2. A rotary tool for driving a threaded member such as a nut or bolt or the like having a head sized in either the English or the metric system, the tool having an opening for reception of the head of the threaded member, the opening having a first set of six notches equally spaced about its periphery and sized for engagement with the English-sized head of a threaded member, and having a second set of six notches interposed between the notches of the first set and sized for engagement with a metric-sized head of a threaded member, all of the notches being intersected by a plane normal to the axis of rotation of the tool, and the notches sized in the metric system, expressed in millimeters, being paired with notches sized in the English system, expressed in inches, as follows:
5 mm paired with 3/16 inches
6 mm paired with 1/4 inches
7 mm paired with 9/32 inches
8 mm paired with 5/16 inches
9 mm paired with 11/32 inches
10 mm paired with 3/8 inches
11 mm paired with 7/16 inches
12 mm paired with 15/32 inches
13 mm paired with 1/2 inches
14 mm paired with 9/16 inches
15 mm paired with 19/32 inches
16mm paired with 5/8 inches
17 mm paired with 11/16 inches
18 mm paired with 23/32 inches
19 mm paired with 3/4 inches
20 mm paired with 25/32 inches
21 mm paired with 13/16 inches
22 mm paired with 7/8 inches
23 mm paired with 29/32 inches
24 mm paired with 15/16 inches
25 mm paired with 1 inches.
3. A wrench head for a square drive wrench having in combination:
a. a square recess for receiving a square drive wrench,
b. a single socket for the reception of multisided threaded members,
c. said socket having a first set of six notches for engaging the driving portions of threaded members in the English system with equally spaced vertices, and
d. a second set of six notches interposed between the notches of said first set whose vertices are of different diameters from the diameters of the first set and in the metric system,
e. the transverse axes of said first and second sets of notches being in the same plane, and
f. designating means carried by the exterior of said head indicating and distinguishing the position of at least one of said sets of notches.
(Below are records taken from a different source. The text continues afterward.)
-- ==== Sys2Proof/Machine/Perform.lean ====
section
/-!
DEFINITION. How accesses are performed (R77, R149, R150, R156, R157, R163, R234 to R243, R427): loads return, store-queue entries drain
into the merge point, merged writes reach their cluster and physical memory, fences complete, faulting answers arrive.
-/
namespace Sys2Proof.Machine

/-- The bytes an access has in each of its two sectors (R163). -/
def LaneAcc.n1 (l : LaneAcc) (width : Nat) : Nat := min width (32 - l.addr.toNat % 2 ^ 18 % 32)

/-- The pieces of an access: first address and length (R163). -/
def LaneAcc.pieces (l : LaneAcc) (width : Nat) : List (Nat × Nat) :=
  let n := l.n1 width
  if n < width then [(l.pa, n), (l.pa2, width - n)] else [(l.pa, n)]

/-- Two lists of pieces share a byte. -/
def piecesMeet (xs ys : List (Nat × Nat)) : Bool :=
  xs.any (fun x => ys.any (fun y => decide (x.1 < y.1 + y.2 ∧ y.1 < x.1 + x.2)))

/-- Two accesses touch one byte of one space. -/
def accMeet (a : LaneAcc) (wa : Nat) (b : LaneAcc) (wb : Nat) : Bool :=
  decide (a.space = b.space) && piecesMeet (a.pieces wa) (b.pieces wb)

/-- A kind that reads memory for its thread. -/
def MKind.reads : MKind → Bool
  | .load | .atomic | .cas => true
  | _ => false

/-- Older operations of the same warp, in program order. -/
def State.older (s : State) (id wk : Nat) : List (Nat × MemOp) := s.ops.filter (fun e => e.1 < id && e.2.wk == wk)

/-- An older fence or acquire of the warp holds every later access back; an older LINV holds later loads (R156, R157, R241). -/
def State.heldBack (s : State) (id : Nat) (o : MemOp) : Bool :=
  (s.older id o.wk).any (fun e => e.2.kind == .fence || (e.2.acq.isSome && e.2.kind.reads) || (e.2.kind == .linv && o.kind == .load))

/-- An older load or atomic of the warp to the same bytes is performed first (R236). -/
def State.sameBytesFirst (s : State) (id : Nat) (o : MemOp) (l : LaneAcc) : Bool :=
  (s.older id o.wk).any (fun e => e.2.kind.reads && e.2.lanes.any (fun k => accMeet k e.2.width l o.width))

/-- R239: while a warp has an access that a younger one of its own has passed, the core's other warps perform none. -/
def State.coreHeld (s : State) (o : MemOp) : Bool := s.ops.any (fun e => e.2.late && e.2.core == o.core && e.2.wk != o.wk)

/-- A declared use that orders no other access (R160, R245). -/
def useLoose : Use → Bool
  | .unp | .nord | .qnt => true
  | _ => false

/-- A younger access of the warp has been performed: its older loads and atomics are overtaken, and, unless it is a load, its older stores
(R239). An atomic whose use orders no other access is not. -/
def State.overtake (s : State) (id wk : Nat) (load : Bool) : State :=
  { s with ops := SMap.mapV (fun k e =>
      if k < id && e.wk == wk && ((e.kind.reads && !useLoose e.use_) || (e.kind == .store && !load)) then { e with late := true } else e) s.ops }

/-- Writes of others that a reader of a core must see performed before it reads their bytes (R234, R238, R239): merged in its core
by another warp, or performed at its cluster's scope. -/
def State.pendBlocks (s : State) (wk core : Nat) (ps : List (Nat × Nat)) : Bool :=
  s.pend.any (fun e => piecesMeet [(e.2.pa, e.2.bytes.length)] ps
    && ((e.2.core == core && e.2.wk != wk) || (e.2.stage == .clus && e.2.core / 4 == core / 4 && e.2.core != core)))

/-- The byte of a store at an address, if the store covers it. -/
def storeByte (o : MemOp) (sp : Space) (pa : Nat) : Option Byte :=
  o.lanes.foldl (fun r l =>
    if l.space ≠ sp then r
    else
      let n := l.n1 o.width
      let at_ := fun k => (leBytes o.width l.data.toNat)[k]?
      if l.pa ≤ pa ∧ pa < l.pa + n then at_ (pa - l.pa)
      else if l.pa2 ≤ pa ∧ pa < l.pa2 + (o.width - n) then at_ (n + (pa - l.pa2))
      else r) none

/-- The newest byte the warp has queued before an operation (R149). -/
def State.queuedByte (s : State) (id wk : Nat) (sp : Space) (pa : Nat) : Option Byte :=
  (s.older id wk).foldl (fun r e =>
    if e.2.kind = .store then (match storeByte e.2 sp pa with | some b => some b | none => r) else r) none

/-- The newest byte the warp has in the merge point. -/
def State.mergedByte (s : State) (wk pa : Nat) : Option Byte :=
  s.pend.foldl (fun r e => if e.2.wk = wk ∧ e.2.pa ≤ pa ∧ !e.2.hole.contains pa then
    (match e.2.bytes[pa - e.2.pa]? with | some b => some b | none => r) else r) none

/-- The key of an L1 sector. -/
def l1Key (core pa : Nat) : Nat := core * 2 ^ 45 + pa / 32

/-- What a warp's load reads at a byte: its own newest queued store, its own merged store, an L1 copy if it is served from one, or
memory (R149, R237). -/
def State.readByte (s : State) (id wk core : Nat) (useL1 : Bool) (sp : Space) (pa : Nat) : Byte :=
  match s.queuedByte id wk sp pa with
  | some b => b
  | none =>
    match sp with
    | .scr owner => s.scrByte owner pa
    | .glob =>
      match s.mergedByte wk pa with
      | some b => b
      | none =>
        match useL1, SMap.look s.l1 (l1Key core pa) with
        | true, some c => (c.bytes[pa % 32]?).getD 0
        | _, _ => s.byte pa

/-- A piece may be served from L1: its sector is there, filled with the piece's bytes, and the warp has stored none of them since (R149, R237). -/
def State.l1Serves (s : State) (o : MemOp) (p : Nat × Nat) : Bool :=
  !o.byL2 &&
    (match SMap.look s.l1 (l1Key o.core p.1) with
     | some c => !(c.stored.any (fun q => q.1 == o.wk && decide (p.1 ≤ q.2 ∧ q.2 < p.1 + p.2)))
         && !(c.holes.any (fun a => decide (p.1 ≤ a ∧ a < p.1 + p.2)))
     | none => false)

/-- The sector of a piece is uncorrectable and the piece is read from memory (R148). -/
def State.badPiece (s : State) (p : Nat × Nat) : Bool := s.badBytes p.1 p.2

/-- The teams placed on a core. -/
def State.teamsOn (s : State) (c : Nat) : List (Nat × Team) := s.teams.filter (fun e => e.2.core == c && e.2.at_ == .placed)

/-- The grids of the teams placed on a core, one for each team. -/
def State.gridsOn (s : State) (c : Nat) : List Grid := (s.teamsOn c).filterMap (fun e => SMap.look s.grids e.2.grid)

/-- A team has exited: its warps are freed. -/
def Team.isOver (t : Team) : Bool := t.at_ == .retired || t.at_ == .retiring

/-- The teams of a team's cluster group (R258). -/
def State.mates (s : State) (tk : Nat) : List (Nat × Team) :=
  match SMap.look s.teams tk with
  | none => []
  | some t =>
    let k := max ((SMap.look s.grids t.grid).map Grid.cg |>.getD 1) 1
    s.teams.filter (fun e => e.2.grid == t.grid && e.2.idx / k == t.idx / k)

/-- Scratchpad bytes that exited teams still hold on a core, since a team of their cluster group has not exited (R144). -/
def State.heldScratch (s : State) (c : Nat) : Nat :=
  ((s.teams.filter (fun e => e.2.isOver && e.2.core == c)).map (fun e =>
    match SMap.look s.grids e.2.grid with
    | some g => if 1 < g.cg && (s.mates e.1).any (fun m => !m.2.isOver) then g.scratch else 0
    | none => 0)).sum

/-- Scratchpad bytes that a core's SRAM holds (R144, R256, R269): of the teams placed there, of exited ones, and of the segment pinned there. -/
def State.scratchOn (s : State) (c : Nat) : Nat :=
  (((s.gridsOn c).filter (fun g => !g.travel)).map Grid.scratch).sum + s.heldScratch c
    + ((((s.coreOf c).seg.bind (fun p => SMap.look s.grids p.1))).map Grid.scratch).getD 0

/-- The 128-byte lines a core's L1 holds: 256 KB less the scratchpad's 32 KB steps (R256). -/
def State.l1Lines (s : State) (core : Nat) : Nat := (262144 - 32768 * min 7 ((s.scratchOn core + 32767) / 32768)) / 128

/-- Where RDIST inserts a line (R149). -/
def rrpvOf : Rdist → Nat
  | .near => 0
  | .mid => 1
  | .far => 2
  | .stream => 3

/-- The lines that stand in a core's L1, each with its prediction. -/
def State.l1Held (s : State) (core : Nat) : List (Nat × Nat) :=
  ((s.l1.filter (fun e => e.1 / 2 ^ 45 == core)).map (fun e => (e.1 / 4, e.2.rrpv))).eraseDups

/-- A line of a core's L1 predicted anew (R149). -/
def State.predictL1 (s : State) (core pa n : Nat) : State :=
  { s with l1 := SMap.mapV (fun k (c : L1Sec) => if k / 4 = l1Key core pa / 4 then { c with rrpv := n } else c) s.l1 }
This is a continuation-in-part of U.S. application Ser. No. 554,721, filed Mar. 3, 1975 now abandoned.
During the proposed and gradual conversion in the United States to the metric system, it is expected that two sets of rotary tools such as wrenches for driving threaded members such as nuts and bolts will be required, one set sized in the metric system and the other set sized in the English system. In certain cases, the use of a wrench or the like sized in one system to turn a bolt or nut having a head sized in the other system will cause damage to the bolt by rounding or scoring its driving head. This, for example, might occur if a 13/16 inch wrench were employed to turn a 19 mm. bolt head.
It would be desirable to provide a single rotary tool such as a socket wrench or box end wrench which would not only fit both a given English sized and a given metric sized nut or bolt, but which would, in addition, grasp the bolt or nut head with sufficient contact as to avoid scoring or turning down of the head.
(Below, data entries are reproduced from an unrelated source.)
/-- R216, R218, R285, R286, R289: a waiting departure enters its open queue, or is noted at a full one, and spills to the ring after 4,096 cycles; an
admission gives a parcel a slot, writes the registers it ships and makes its thread ready at its PC, the other registers as the departure left them; a
ring refills a
queue that has room; a replication ends with its token's word, with status 3 for a grid that does not run, and waits while its partition is in a resize; a segment's interval
ends at a whole millisecond of %wall with its counts at 0,
and not before
1 ms. -/
def Obligations.TravelEvents : Prop :=
  (∀ (s : State) (n : Nat) (p : Parcel) (gk : Nat) (sg : Seg), s.flying[n]? = some p → s.parcelSeg p = some (gk, sg) →
    (s.segMoving p.dst = false → s.queueOpen sg p.dst = true → ∃ t : State, exec (.evParcelEnqueue n) s = .next t ∧ t.flying = s.flying.take n ++ s.flying.drop (n + 1) ∧
      t.coreOf p.dst = { s.coreOf p.dst with queue := (s.coreOf p.dst).queue ++ [p] } ∧ t = { s with flying := t.flying, cores := t.cores }) ∧
    (s.segMoving p.dst = false → s.queueOpen sg p.dst = false → p.full = false → ∃ t : State, exec (.evParcelEnqueue n) s = .next t ∧
      t.flying = s.flying.set n { p with full := true, at_ := s.clusCyc (p.dst / 4) } ∧ t = { s with flying := t.flying, grids := t.grids }) ∧
    ((p.full = true ∧ p.at_ + 4096 ≤ s.clusCyc (p.dst / 4)) ∨ s.segMoving p.dst = true → ∃ t : State, exec (.evParcelSpill n) s = .next t ∧
      t.flying = s.flying.take n ++ s.flying.drop (n + 1) ∧
      ((SMap.look t.grids gk).bind (fun g => SMap.look g.segs p.seg)) = some { sg with ring := sg.ring ++ [p], spills := sg.spills + 1 } ∧
      t = { s with flying := t.flying, grids := t.grids, mem := t.mem })) ∧
  (∀ (s : State) (core lane slot : Nat) (p : Parcel) (u : Thread) (gr : Grid), ((s.coreOf core).ctx.map s.running) = some true →
    s.clusterUp (core / 4) = true → (s.coreOf core).queue.find? (fun p => laneOfTh p.th == lane) = some p → s.slotFor core lane = some slot →
    SMap.look s.threads p.th = some u → u.stat = .parcel → u.msgOvf = false → u.timer = false → s.gridOfTeam (teamOfTh p.th) = some gr →
    s.isHeader gr.code p.pc = true → teamOfTh p.th ∉ (s.coreOf core).owed →
    (∀ w, SMap.look s.warps (slotKey core slot) = some w → w.wtimer = 0 ∨ s.wtimerOf (slotKey core slot) ≠ 0) →
    p.regs.length = ((List.range 32).filter (laneBit p.mask)).length →
    ∃ t : State, exec (.evParcelAdmit core lane) s = .next t ∧
      (SMap.look t.threads p.th).map (fun x => (x.wk, x.stat, x.pc, x.seg)) = some (slotKey core slot, .ready, p.pc, p.seg) ∧
      (∀ e ∈ ((List.range 32).filter (laneBit p.mask)).zip p.regs, t.vget p.th e.1 = e.2) ∧
      (∀ r < 32, laneBit p.mask r = false → t.vget p.th r = s.vget p.th r) ∧ (∀ k < 7, t.pget p.th k = p.pred.getLsbD k) ∧
      (∀ q ∈ (t.coreOf core).queue, q ∈ (s.coreOf core).queue ∧ q.th ≠ p.th)) ∧
  (∀ (s : State) (core gk seg : Nat) (g : Grid) (sg : Seg) (p : Parcel), (s.coreOf core).seg = some (gk, seg) → SMap.look s.grids gk = some g →
    SMap.look g.segs seg = some sg → sg.ring = [p] → s.segMoving core = false → (s.coreOf core).queue.length ≤ s.qdepth core - s.qdepth core / 4 →
    ∃ t : State, exec (.evRingDrain core) s = .next t ∧ t.coreOf core = { s.coreOf core with queue := (s.coreOf core).queue ++ [{ p with dst := core }] } ∧
      ((SMap.look t.grids gk).bind (fun g => SMap.look g.segs seg)) = some { sg with ring := [], head := sg.head + 1 } ∧ t = { s with grids := t.grids, cores := t.cores }) ∧
  (∀ (s : State) (id : Nat) (r : SegReq) (wk : Nat) (tok : RegField) (c : Ctx), SMap.look s.segreqs id = some r → r.tok = some (wk, tok) →
    tok.toNat < 63 → SMap.look s.ctxs r.ctx = some c →
    (s.replicasHeld r.ctx = true → exec (.evSegrepComplete id) s = .next s) ∧ (s.replicasHeld r.ctx = false →
    let d := s.replicate r.ctx r.grid r.seg r.pref
    ∃ t : State, exec (.evSegrepComplete id) s = .next t ∧ SMap.look t.segreqs id = none ∧ SMap.look t.sbusy (skey wk tok.toNat) = none ∧
      t.sget wk tok.toNat = BitVec.ofNat 64 (0x8000 + d.2.1 + 2 ^ 48 * (if c.det then 0 else d.2.2)) ∧
      ((∀ e ∈ s.grids, ¬(e.2.ctx = r.ctx ∧ e.2.num = r.grid ∧ e.2.travel = true ∧ e.2.done = false ∧ ∀ x ∈ e.2.segs, x.2.cores ≠ [])) → d.2.1 = 3) ∧
      (∀ gk g sg, SMap.find (fun _ g => g.ctx == r.ctx && g.num == r.grid && g.travel && !g.done && g.segs.all (fun e => !e.2.cores.isEmpty)) s.grids =
        some (gk, g) →
        SMap.look g.segs r.seg = some sg → 8 ≤ sg.cores.length → d.2.1 = 1))) ∧
  (∀ (s : State) (gk seg : Nat) (g : Grid) (sg : Seg), SMap.look s.grids gk = some g → SMap.look g.segs seg = some sg →
    (s.now < sg.hotAt + 84000000 → exec (.evSeghot gk seg) s = .next s) ∧
    (sg.cores ≠ [] → g.done = false → sg.hotAt + 84000000 ≤ s.now →
      ∃ t : State, exec (.evSeghot gk seg) s = .next t ∧
      ∃ sg', ((SMap.look t.grids gk).bind (fun g => SMap.look g.segs seg)) = some sg' ∧ sg'.admitted = 0 ∧ sg'.qfull = 0 ∧ sg'.spills = 0 ∧
        (sg.qfull < 16 ∧ sg.spills < 1 → t = { s with grids := t.grids } ∧
          sg' = { sg with admitted := 0, qfull := 0, spills := 0, hotAt := s.now - (s.now - s.resetAt) % 84000000 })))

/-- R86, R203 to R207, R255 to R257, R307, R324: FORK_ACCEPT refuses a record it cannot read with CHILD_INVALID and accepts one whose launch has no
fault, which makes a grid of the child's teams; TEAM_PLACE puts the dispatcher's first unit on a core with every thread ready at the entry and the
launch values in s0 to s2 and v28; a passed-over team is protected after 1 ms; FJOIN_RESUME puts a suspended team on a core again; a team whose warps
are freed gives up its registers, and retires at once where no child is outstanding. -/
def Obligations.TeamEvents : Prop :=
  (∀ (s : State) (id : Nat) (r : ForkReq) (room rings : Bool) (w : Warp) (g : Grid) (tm : Team), SMap.look s.forks id = some r →
    SMap.look s.warps r.wk = some w → s.gridOfTeam w.team = some g → SMap.look s.teams w.team = some tm → s.running g.ctx = true → r.tok.toNat < 63 →
    s.virtHeld g.ctx r.addr.toNat 64 = false →
    (s.childRead g.ctx r.addr.toNat 64 = none → ∃ t : State, exec (.evForkAccept id room rings) s = .next t ∧ SMap.look t.forks id = none ∧
      t.sget r.wk r.tok.toNat = 0x8003 ∧ SMap.look t.sbusy (skey r.wk r.tok.toNat) = none ∧
      SMap.look t.teams w.team = some { tm with children := tm.children - 1 }) ∧
    (∀ b im e ps, s.childRead g.ctx r.addr.toNat 64 = some b → s.imageOfGrid g = some im → im.entries[blkField b 0 4]? = some e →
      childOk b = true → blkField b 32 8 = 0 → s.virtHeld g.ctx (blkField b 8 8) e.params = false →
      s.childRead g.ctx (blkField b 8 8) e.params = some ps → room = true →
      s.launchStatus (childReq g im w.team r b (BitVec.ofNat 64 (slotVa (s.freeSlot g.ctx)))) rings = 0 →
      ∃ (t : State) (gk : Nat) (c : Grid), exec (.evForkAccept id room rings) s = .next t ∧ SMap.look t.forks id = none ∧
        SMap.look s.grids gk = none ∧ SMap.look t.grids gk = some c ∧ c.ctx = g.ctx ∧ c.depth = g.depth + 1 ∧ c.parent = some w.team ∧
        c.token = some (r.wk, r.tok.toNat) ∧ c.nteam = blkField b 4 4 ∧ c.num = ((SMap.look s.ctxs g.ctx).map Ctx.gridNo).getD 0 ∧
        (t.teams.filter (fun x => x.2.grid == gk && x.2.at_ == .unplaced)).length = (s.teams.filter (fun x => x.2.grid == gk && x.2.at_ == .unplaced)).length + c.nteam ∧
        t.sr = s.sr ∧ t.sbusy = s.sbusy)) ∧
  (∀ (s : State) (p n tk core : Nat) (us : List Machine.PUnit) (gk : Nat) (g : Grid) (tm : Team), (s.fe p).holder = some n → s.mayStart (8 * p + n) = true →
    s.quiesced p = false → (∀ e ∈ s.teams, e.2.at_ ≠ .halted ∧ e.2.at_ ≠ .suspended) → s.units (8 * p + n) = ⟨gk, [[tk]], false⟩ :: us →
    SMap.look s.grids gk = some g → SMap.look s.teams tk = some tm → tm.grid = gk → g.travel = false → g.cg ≤ 1 →
    s.planish ((s.partCores (g.ctx / 8)).filter (fun c => s.fits g c)) = some core → g.warps ≤ 64 →
    ∃ t : State, exec (.evTeamPlace p) s = .next t ∧ (∃ tm', SMap.look t.teams tk = some tm' ∧ tm'.at_ = .placed ∧ tm'.core = core) ∧
      (t.coreOf core).ctx = some g.ctx ∧
      (∀ tid < 32 * g.warps, ∃ u, SMap.look t.threads (thKey tk tid) = some u ∧ u.wk = warpKey tk (tid / 32) ∧ u.lane = tid % 32 ∧
        u.pc = g.entryPc ∧ u.stat = .ready ∧ (30 ≤ g.nv → t.vgetp (thKey tk tid) 28 = g.stackPtr tm.idx tid)) ∧
      (∀ k < g.warps, t.sget (warpKey tk k) 0 = g.param ∧ t.sget (warpKey tk k) 1 = g.dataSec ∧ t.sget (warpKey tk k) 2 = g.constSec)) ∧
  (∀ (s : State) (tk : Nat) (tm : Team) (at_ : Nat), SMap.look s.teams tk = some tm → tm.at_ = .unplaced → tm.passed = some at_ →
    at_ + 84000000 ≤ s.now → ∃ t : State, exec (.evTeamProtection tk) s = .next t ∧ SMap.look t.teams tk = some { tm with prot := true } ∧
      t = { s with teams := t.teams }) ∧
  (∀ (s : State) (tk core : Nat), s.mayResume tk = true → s.resumeCore tk = some core → s.bad = [] →
    ∃ t : State, exec (.evFjoinResume tk) s = .next t ∧
      (SMap.look t.teams tk).map (fun x => (x.at_, x.core, x.fjoined)) = some (.placed, core, [])) ∧
  (∀ (s : State) (tk : Nat) (tm : Team) (g : Grid), SMap.look s.teams tk = some tm → s.gridOfTeam tk = some g →
    (tm.at_ = .retiring → tm.children = 0 → 1 < g.teamsLeft → g.bmap = none →
      ∃ t : State, exec (.evTeamRetire tk) s = .next t ∧ SMap.look t.teams tk = some { tm with at_ := .retired, ovf := [], fjoined := [] } ∧
        (SMap.look t.grids tm.grid).map Grid.teamsLeft = some (g.teamsLeft - 1) ∧ t = { s with teams := t.teams, grids := t.grids }) ∧
    (s.teamOver tk = true → tm.children ≠ 0 →
      ∃ t : State, exec (.evTeamRetire tk) s = .next t ∧ (SMap.look t.teams tk).map Team.at_ = some .retiring ∧
        (∀ th, teamOfTh th = tk → SMap.look t.threads th = none ∧ ∀ r < 256, t.vget th r = 0) ∧ t.mem = s.mem))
The present invention provides a rotary tool for driving a threaded member such as a nut or bolt or the like which has a driving head sized in either the English or the metric system. The tool includes a head with an opening for reception of the head of a threaded member. The opening is provided with a first set of six peripheral notches for engagement with the head of a threaded member sized in the English system, and also with a second set of six notches interposed between the notches of the first set and sized for engagement with the head of a threaded member sized in the metric system. The transverse axes of the first and second sets of notches are in the same plane; that is, the adjacent notches are in side-to-side proximity with one another.
Desirably, the relationship of the English-sized notches to the metric-sized notches is given by the formula:
SM = 0.79375B
in which B represents the number of 32nds of an inch in the English system, taken to the nearest integer, and SM is the number of millimeters in the metric system, taken to the nearest integer.
FIG. 1 is a perspective view of a socket wrench embodying the invention;
FIG. 2 is an enlarged view taken along line 2--2 of FIG. 1 and illustrating a socket sized at 13/16 inches in the English system and at 21 mm. in the metric system;
FIG. 3 is an isometric view of a hexagonal nut illustrating "nut size" measurements;
FIG. 4 is an illustration similar to that of FIG. 2 shown with a nut head in the socket; and
FIG. 5 is a cross-sectional view taken along line 5--5 of FIG. 1.
The rotary tool of the invention is exemplified in the drawing as a socket wrench having a socket head A provided with a peripherally notched socket opening. The notched opening, of course, may be provided in the head of a box end wrench or other rotary rool for driving nuts and bolts or the like. The socket head A is illustrated as useable for both a 13/16 inch hexagonal nut and a 21 mm. hexagonal nut as an example. Various other combinations of English and metric sized rotary tool openings are described below.
Referring particularly to FIGS. 2 and 4, the inner periphery of the opening of the socket is provided with six equally spaced V-shaped notches NE and six equally spaced V-shaped notches NM interposed between the notches NE. The latter notches are equally spaced between the notches NE, and all of the notches lie in a side-by-side configuration about the rotary axis of the socket. That is, a single plane normal to the axis of rotation intersects all of the notches. The notches NE and NM are used for threaded members such as bolts having hexagonal heads sized respectively in the English and in the metric system. With reference to FIG. 4, the angle a formed by the side walls of the notches NE, and the single b formed by the side walls of the notches NM, are that of a hexagonal formation; i.e., approximately 120°. Every vertex P of the angle a of the notches NE is used for an English sized bolt or nut, and every other remaining vertex P of angle b of the notches NM is used for a metric sized nut or bolt. In this manner, one peripherally notched opening exemplified by the socket head can be used for two different sized nuts, one in the English system and the other in the metric system, with entirely sufficient bearing length or contact of either nut with a given socket. Bearing length, taken in a plane normal to the axis of rotation of the notched opening, is illustrated in FIG. 4 as S.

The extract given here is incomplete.